通过“封端”三元策略实现效率达17%的全聚合物太阳能电池。

All-Polymer Solar Cells with 17% Efficiency Enabled by the "End-Capped" Ternary Strategy.

作者信息

Yue Yuchen, Zheng Bing, Ni Jianling, Yang Wenjie, Huo Lijun, Wang Jingxia, Jiang Lei

机构信息

(CAS) Key Laboratory of Bioinspired Smart Interfacial Science, Technical Institute of Physics and Chemistry, Chinese Academy of Sciences, Beijing, 100190, P. R. China.

School of Future Technology, University of Chinese Academy of Sciences (UCAS), Beijing, 100049, P. R. China.

出版信息

Adv Sci (Weinh). 2022 Nov;9(32):e2204030. doi: 10.1002/advs.202204030. Epub 2022 Oct 3.

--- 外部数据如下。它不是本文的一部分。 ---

/-- The entries of an index source of GATHER or SCATTER (R264). -/
def World.indices (w : World) (j : Job) (p : VePlan) : List Nat :=
  let n := p.entries
  match (p.srcs[1]? : Option VSrc) with
  | some (.tensor t) =>
    if extAt t.ext 0 = n then w.tensRow true t n [0, 0, 0, 0]
    else (List.range n).map (fun i => (w.tensRow true t 1 [i, 0, 0, 0]).headD 0)
  | _ => w.veRow j p true 1 n [0, 0, 0, 0]

/-- The row that an index names, none for an absent one. -/
def indexRow (e : List Nat) (x : Nat) : Option Nat := if x < extAt e 1 then some x else none
def indexBad (e : List Nat) (x : Nat) : Bool := decide (extAt e 1 ≤ x) && x != 0xFFFFFFFF

/-- What a walk reads: for each use, the row number of the walk, the source (3 for the mask), the indices of the row and the
elements read. -/
def World.veUses (w : World) (j : Job) (p : VePlan) : List (Nat × Nat × List Nat × List Bool) :=
  let op := p.o.op
  let two (m : List Bool) : List Bool := List.replicate 2 (m.any id)
  let mask (rn n : Nat) (ix : List Nat) : List (Nat × Nat × List Nat × List Bool) := [(rn, 3, ix, List.replicate n true)]
  if op = 0x78 ∨ op = 0x79 then
    let e := if op = 0x78 then p.out else p.inp
    let n := extAt e 0
    let idx := w.indices j p
    let whole : List (Nat × Nat × List Nat × List Bool) :=
      (List.range p.entries).map (fun i => (i, 1, [i, 0, 0, 0], [true])) ++
      [(0, 1, [0, 0, 0, 0], List.replicate p.entries true)]
    whole ++ (List.range (extRows e)).flatMap (fun rn =>
      let ix := rowIx e rn
      let x := idx.getD (ix.getD 0 0) 0xFFFFFFFF
      let m := w.maskRow j p n ix
      mask rn n ix ++
      (if op = 0x78 then (match indexRow p.inp x with | some r => [(rn, 0, ix.set 0 r, m)] | none => [])
       else if (indexRow p.out x).isSome then [(rn, 0, ix, m)] else []))
  else
    let e := p.inp
    let n := extAt e 0
    (List.range (extRows e)).flatMap (fun rn =>
      let ix := rowIx e rn
      let m := w.maskRow j p n ix
      mask rn n ix ++
      (match op with
       | 0x31 => [(rn, 0, ix, m), (rn, 1, ix, m.map (!·))]
       | 0x62 => [(rn, 0, ix, m), (rn, 1, ix, two m), (rn, 2, ix, m)]
       | 0x69 => [(rn, 0, ix, m), (rn, 1, ix, two m)]
       | 0x6A => [(rn, 0, ix, two m), (rn, 1, ix, two m)]
       | _ => (List.range p.o.arity).map (fun i => (rn, i, ix, m))))

/-- The blocks a walk reads, each with the index of its vector in the walk. -/
def World.veBlocks (w : World) (j : Job) (p : VePlan) : List (Nat × Nat) :=
  let nv := ceilDiv (extAt p.inp 0) 128
  ((w.veUses j p).flatMap (fun u =>
    let (rn, i, ix, m) := u
    let t : Option Tens := if i = 3 then p.mask else match (p.srcs[i]? : Option VSrc) with | some (.tensor t) => some t | _ => none
    match t with
    | some t => (t.uses ix m).map (fun e => (rn * nv + e.1, e.2))
    | none => [])).eraseDups

/-! ## Element functions (R244, R245) -/

def canonNan (x : Nat) : Nat := if f32IsNan x then f32Nan else x

def log2e : Nat := 0x3FB8AA3B
def ln2 : Nat := 0x3F317218
def f32NegInf : Nat := 0xFF800000

/-- CMP: 0 EQ, 1 NE, 2 LT, 3 LE, 4 GT, 5 GE. -/
def veCmpFn (mode a b : Nat) : Bool :=
  match mode % 8 with
  | 0 => fp32Eq a b
  | 1 => !fp32Eq a b
  | 2 => fp32Lt a b
  | 3 => fp32Le a b
  | 4 => fp32Lt b a
  | _ => fp32Le b a

/-- The element-wise operations on FP32 patterns. -/
def veFn (op mode : Nat) (xs : List Nat) : Nat :=
  let a := xs.getD 0 0
  let b := xs.getD 1 0
  let c := xs.getD 2 0
  match op with
  | 0x01 | 0x02 => canonNan a
  | 0x10 => fadd a b
  | 0x11 => fsub a b
  | 0x12 => fmul a b
  | 0x13 => ffma a b c
  | 0x14 => fmin a b
  | 0x15 => fmax a b
  | 0x16 => fabs a
  | 0x17 => fneg a
  | 0x18 => fdiv a b
  | 0x19 => fsqrt a
  | 0x20 => vexp2 a
  | 0x21 => vlog2 a
  | 0x22 => vrecip a
  | 0x23 => vrsqrt a
  | 0x24 => vtanh a
  | 0x25 => vexp2 (fmul a log2e)
  | 0x26 => actSilu id a
  | 0x27 => actGelu id a
  | 0x30 => if veCmpFn mode a b then f32One else 0
  | 0x38 => (a + b) % 2 ^ 32
  | 0x39 => (a + (2 ^ 32 - b)) % 2 ^ 32
  | 0x3A => (a * b) % 2 ^ 32
  | _ => 0
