def CollDesc.packBlock (x : CollDesc) (seed : W64) (first : Nat) (as : List Nat) : Packed :=
  if x.mode = 1 then
    let es := (topEntries x.kept as).map (fun e =>
      let c : Conv := if x.wireFp32 then { code := e.2, ovr := false, under := false }
        else convElem 1 x.rnd x.sat (noise seed x.tid (first + e.1)) (f32Val e.2)
      (e.1, c))
    let bytes := es.flatMap (fun e =>
      if x.wireFp32 then leBytes 8 (e.2.code * 2 ^ 32 + e.1) else leBytes 4 (e.2.code * 2 ^ 16 + e.1))
    let res := es.foldl (fun (r : List Nat) e =>
      let sent := if x.wireFp32 then e.2.code else (elemVal 1 e.2.code).f32
      r.set e.1 (fsub (as.getD e.1 0) sent)) as
    { plane := bytes, scale := [], residual := res, convs := if x.wireFp32 then [] else es.map (·.2) }
  else
    let s := signScale as
    { plane := bitPlane 512 (as.map signBit1), scale := leBytes 4 s,
      residual := as.map (fun a => fsub a (if signBit1 a then fneg s else s)), convs := [] }

/-- `n`-element pieces of a list. -/
def cut (n : Nat) (xs : List Nat) : List (List Nat) := (List.range (ceilDiv xs.length n)).map (fun i => (xs.drop (n * i)).take n)

/-- The wire blocks of a shard's packs. -/
def wireBlocks (ps : List Packed) : List Blk := mkBlks (ps.flatMap (·.plane)) ++ mkBlks (ps.flatMap (·.scale))

/-- The packs of position y for shard s: the step at which they came, or 0xFF for the own ones, and their first index. -/
def CollDesc.packPlace (x : CollDesc) (g : Group) (s y : Nat) : Nat × Nat × Nat :=
  let pb (u : Nat) : Nat := x.packBlocks (g.shard u)
  if y = g.p then (g.rankOf g.p, 0xFF, natSum ((List.range s).map pb))
  else
    let l := Nat.log2 (y ^^^ g.p)
    (g.rankOf (g.p ^^^ 2 ^ l), l,
     2 ^ l * natSum (((g.keep (l + 1)).filter (fun u => decide (u < s))).map pb) + (y % 2 ^ l) * pb s)

/-- The packs of position y for shard s, as they arrived or were made. -/
def Dev.packsOf (d : Dev) (j : Job) (x : CollDesc) (g : Group) (s y : Nat) : List Blk :=
  let (src, step, first) := x.packPlace g s y
  (List.range (x.packBlocks (g.shard s))).map (fun i =>
    ((d.rx.find? (fun r => r.ctx == j.ctx && r.tag == x.tag && r.src == src && r.step == step && r.index == first + i)).map
      (·.blk)).getD (mkBlk []))

/-- Send the packs of the sources held for the shards given away at step l. -/
def World.packSend (w : World) (j : Job) (x : CollDesc) (g : Group) (l : Nat) : World :=
  let bl := (g.give l).flatMap (fun s => (alignedBlock l g.p).flatMap (fun y => w.d.packsOf j x g s y))
  (w.sendBlocks j 2 (g.rankOf (g.p ^^^ 2 ^ l)) j.ctx x.tag l 0 (bl.map (fun b => (0, b)))).progress j (l + 1)
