-- ==== Sys2Proof/Machine/Fret.lean ====
section
/-! DEFINITION. The fret: its start, the hold latch, the settle point and the guard band (R43 to R69), the drone frames and fret
markers (R62, R70 to R74, R341, R342), how positions start (R94, R97, R397 to R403), and the counting windows of format health
(R132). -/

namespace Sys2Proof.Machine

def Dev.setFt (d : Dev) (f : Ft → Ft) : Dev := { d with ft := f d.ft }
def World.setFt (w : World) (f : Ft → Ft) : World := w.onDev (fun d => d.setFt f)

/-! ## Lines that overrun (R55, R56) -/

/-- Whether a window is filled from the far store by a line of the position that a context runs. -/
def World.fedByFar (w : World) (ctx k : Nat) : Bool :=
  w.d.courses.any (fun e => e.2.runner == some ctx && e.2.lines.any (fun l => l.ln.window == k && fillsWindow w.mem l.ln))

/-- Whether a line's data crosses a vertical bundle, the bridge or a peer link (R55): an EF or UE line, whose unit stands on the
root die and its descriptor in the course store; a line of another unit that names a place outside its own course store. -/
def World.crosses (w : World) (c ctx : Nat) (ln : Line) : Bool :=
  let x := w.d.ctx ctx
  let v := vLine w.mem w.d (ctxBlocks w.mem x c) x.partition c { at_ := 0, raw := [], ln := ln }
  ln.path != 0 || ln.unit == 5 || ln.unit == 6 || ln.unit == 7 ||
  v.regions.any (fun a => tierOf a != 0 || courseOf a != c)

/-- Whether the route of a line includes the far store (R300). -/
def World.farRoute (w : World) (ln : Line) : Bool :=
  (ln.unit == 4 && (let m := moverDesc (readBytes w.mem ln.desc 64); tierOf m.src == 3 || tierOf m.dst == 3)) ||
  (ln.unit == 7 && (ueDesc (readBytes w.mem ln.desc 128)).far)

/-- What a line that is still running at the last cycle of a fret gives as its cause: RESEND, FAR_LATE; OVERRUN if neither. For one
that climbs the ladder it is the store of the block that decides (R289). -/
def World.lineCauses (w : World) (c : Nat) (ctx : Nat) (l : LineSt) : Bool × Bool :=
  let waits := !w.windowOver ctx c l.ln
  let climbs := w.d.ladders.filter (fun x => x.course == c && x.unit == l.ln.unit && !x.after)
  let far := w.farRoute l.ln || climbs.any (fun x => tierOf x.block == 3)
  if l.phase == .held then (false, false)
  else if !climbs.isEmpty then (climbs.any (fun x => tierOf x.block != 3), far)
  else
    (w.crosses c ctx l.ln || (waits && !w.fedByFar ctx l.ln.window), far || (waits && w.fedByFar ctx l.ln.window))

/-- A line that runs past the end of a fret records its causes (R56). -/
def World.lateLine (w : World) (c ctx : Nat) (l : LineSt) : LineSt :=
  if l.phase.running then
    let k := w.lineCauses c ctx l
    { l with resend := k.1, farLate := k.2, overrun := !k.1 && !k.2 }
  else l

/-- The running lines of the device record their causes at the end of a fret (R56). -/
def World.recordLate (w : World) : World :=
  w.onDev (fun d => { d with courses := d.courses.map (fun e => match e.2.runner with
    | some i => (e.1, { e.2 with lines := e.2.lines.map (w.lateLine e.1 i) })
    | none => e) })

/-- A launched line whose DEP line and window are over makes no progress in this fret (R505). -/
def World.countIdle (w : World) : World :=
  w.onDev (fun d => { d with courses := d.courses.map (fun e => match e.2.runner with
    | some i => (e.1, { e.2 with lines := e.2.lines.map (fun l =>
        if l.phase = .launched ∧ w.d.depOver e.1 l.ln ∧ w.windowOver i e.1 l.ln then { l with idle := l.idle + 1 }
        else l) })
    | none => e) })

/-! ## The end of a fret -/

/-- The counters of the fret that ends (R52 to R54, R402), if it reached its hold latch. The checkpoint service runs in the hold frets
in which its stream runs (R404, R417). -/
def Dev.endFret (d : Dev) : Dev :=
  if !d.ft.latched then d
  else if d.fld FT_HOLD_STATUS 17 17 = 1 then
    let d := d.setFt (fun f => { f with remain := f.remain - 1, holdRun := f.holdRun + 1 })
    let d := if (d.svc 1).active && d.ckpts.any (fun k => k.running && k.job.isNone) then d.count (CTX_SVC 1) 47 0 1 else d
    let d := (d.count FT_HOLD_FRETS 63 0 1).setFld FT_HOLD_STATUS 23 20 0
    let d := d.setFld FT_HOLD_STATUS 13 0 (min d.ft.remain 0x3FFF)
    if d.ft.holdRun = 64 then d.log_ { entry 0x19 0xFF 0xFF with param := d.fld FT_HOLD_CAUSE 31 0 } else d
  else
    let d := d.setFt (fun f => { f with holdRun := 0 })
    let d := (d.count FT_POS 63 0 1).setFld FT_HOLD_STATUS 23 20 (min 15 (d.fld FT_HOLD_STATUS 23 20 + 1))
    if d.fld FT_POS 63 0 % 64 = 0 then { d with ctxs := d.ctxs.map (fun e => (e.1, { e.2 with windowRuns := 0 })) } else d

/-- A checkpoint of the service falls due before the next position of its context if that position opens a step of the slot and T is
a multiple of EVERY (R411): on any course of the tab, resident or not, and once for a position of a pass. -/
def World.ckptByService (w : World) (i : Nat) : World :=
  let s := w.d.svc 1
  let x := w.d.ctx i
  let slot := numAt s.config 34 1
  let opens := if !s.active || x.posOpen || !x.begun then [] else (maskCourses x.tabMask.toNat).flatMap (fun c =>
    let img := ctxImg w.mem x c
    let e := courseEntry img c
    if e.2 = 0 then []
    else (positionFrom img 255 (skipPositions img x.pos e.1)).1.filterMap (fun l =>
        let u := ueDesc (readBytes w.mem l.desc 128)
        if l.unit = unitUe ∧ u.kind = 1 ∧ u.slot = slot then some (readBytes w.mem u.aux 256) else none))
  let t := match opens.find? (fun b => parInit b == 1) with
    | some b => numAt b 64 8
    | none => w.d.fld (slotBase slot + 8) 63 0
  if s.active && numAt s.config 32 2 == i && !opens.isEmpty && decide (t % max 1 (numAt s.config 36 4) = 0) &&
      s.asked != some (x.pos, x.passes) && !w.d.ckpts.any (fun k => k.ctx == i && k.pos == x.pos) then
    w.onDev (fun d =>
      let d := d.onSvc 1 (fun s => { s with asked := some (x.pos, x.passes) })
      let k : Ckpt :=
        { ctx := i, slot := slot, pos := x.pos, dest := 0, far := numAt s.config (40 + 8 * s.alt) 8,
          regions := slice s.config 128 384, job := none, running := false, sent := false, total := 0, digest := [] }
      { d with ckpts := d.ckpts ++ [k] })
  else w
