def doReadData (r : FarResp) (w : World) : World := (doReadDataCore r w).retry
def doWriteAck (r : FarResp) (w : World) : World := (doWriteAckCore r w).streamAcked.retry

/-! ## The commands -/

/-- SVC_START (R406). -/
def execSvcStart (h : HostCmd) (s : State) : Host.Outcome State Fault Refusal :=
  runLive s (doSvcStart h)

/-- SVC_QUERY (R410). -/
def execSvcQuery (h : HostCmd) (s : State) : Host.Outcome State Fault Refusal :=
  runLive s (doSvcQuery h)

/-- SVC_STOP (R404). -/
def execSvcStop (h : HostCmd) (s : State) : Host.Outcome State Fault Refusal :=
  runLive s (doSvcStop h)

/-- CHECKPOINT (R411). -/
def execCheckpoint (h : HostCmd) (s : State) : Host.Outcome State Fault Refusal :=
  runLive s (doCheckpoint h)

/-- READ_DATA (R442). -/
def execReadData (r : FarResp) (s : State) : Host.Outcome State Fault Refusal :=
  runLive s (doReadData r)

/-- WRITE_ACK (R443). -/
def execWriteAck (r : FarResp) (s : State) : Host.Outcome State Fault Refusal :=
  runLive s (doWriteAck r)

/-- STREAM_ACK (R440). -/
def execStreamAck (r : FarResp) (s : State) : Host.Outcome State Fault Refusal :=
  runLive s (doStreamAck r)

/-- CHECKPOINT_STREAM_START (R413). -/
def execCheckpointStreamStart (ctx : Nat) (s : State) : Host.Outcome State Fault Refusal :=
  runLive s (doCheckpointStreamStart ctx)

/-- BLOCK_REREAD_DONE (R287). -/
def execBlockRereadDone (block : Nat) (ok : Bool) (s : State) : Host.Outcome State Fault Refusal :=
  runLive s (fun w => (doBlockRereadDone block ok w).retry)

/-- LADDER_VERDICT (R287). -/
def execLadderVerdict (block : Nat) (rereadOk : Bool) (s : State) : Host.Outcome State Fault Refusal :=
  runLive s (fun w => (doLadderVerdict block rereadOk w).retry)

/-- BUNDLE_RETRAIN_DONE (R493). -/
def execBundleRetrainDone (t : Fin 8) (s : State) : Host.Outcome State Fault Refusal :=
  runLive s (fun w => (doBundleRetrainDone t w).retry)

/-- DIGEST_COMPARE (R331). -/
def execDigestCompare (differs : List DigestDiff) (s : State) : Host.Outcome State Fault Refusal :=
  runLive s (doDigestCompare differs)

/-- RETRIEVAL_BATCH_DONE (R410). -/
def execRetrievalBatchDone (inst : Nat) (bad : List Nat) (s : State) : Host.Outcome State Fault Refusal :=
  runLive s (doRetrievalBatchDone inst bad)

/-- COMMAND_DONE (R433); the commands that waited for it start (R431). -/
def execCommandDone (port : Fin 2) (tag : W16) (bad : List Nat) (s : State) : Host.Outcome State Fault Refusal :=
  runLive s (fun w => (doCommandDone port tag bad w).retry)

end Sys2Proof.Machine
end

DOI:10.1002/advs.202204030

PMID:36192161

原文链接:https://pmc.ncbi.nlm.nih.gov/articles/PMC9661854/

Abstract

Recently, all-polymer solar cells (all-PSCs) have received increasing attention and made tremendous progress. However, the power conversion efficiency (PCE) of all-PSCs still lags behind the polymer-donor-small-molecule-acceptor based organic solar cells, owing to the excessive phase separation with poor miscibility between polymer donor and acceptor. In this research, an "end-capped" ternary strategy is proposed by introducing PM6TPO as a third component to fabricate highly efficient all-PSCs. The PM6:PM6TPO:PY-IT based ternary devices exhibit impressive PCE of 17.0% with enhanced light absorption and optimal morphology, and the introduction of PM6TPO significantly reduces the phase separation. The ternary devices also exhibit improved stability, outstanding tolerance of active layer thickness, and high performance of 1 cm unit cells. More importantly, the "end-capped" ternary strategy enables efficient and facile improvement of all-PSCs performance without additional selection and complicated synthesis for the third component.

摘要

近年来，全聚合物太阳能电池（all-PSC）受到越来越多的关注并取得了巨大进展。然而，由于聚合物给体和受体之间混溶性差导致过度相分离，全聚合物太阳能电池的功率转换效率（PCE）仍落后于基于聚合物给体-小分子受体的有机太阳能电池。在本研究中，通过引入PM6TPO作为第三组分来制备高效全聚合物太阳能电池，提出了一种“封端”三元策略。基于PM6:PM6TPO:PY-IT的三元器件表现出令人印象深刻的17.0%的功率转换效率，具有增强的光吸收和最佳的形貌，并且PM6TPO的引入显著减少了相分离。三元器件还表现出改善的稳定性、对活性层厚度的出色耐受性以及1平方厘米单元电池的高性能。更重要的是，“封端”三元策略能够高效且简便地提高全聚合物太阳能电池的性能，而无需对第三组分进行额外筛选和复杂合成。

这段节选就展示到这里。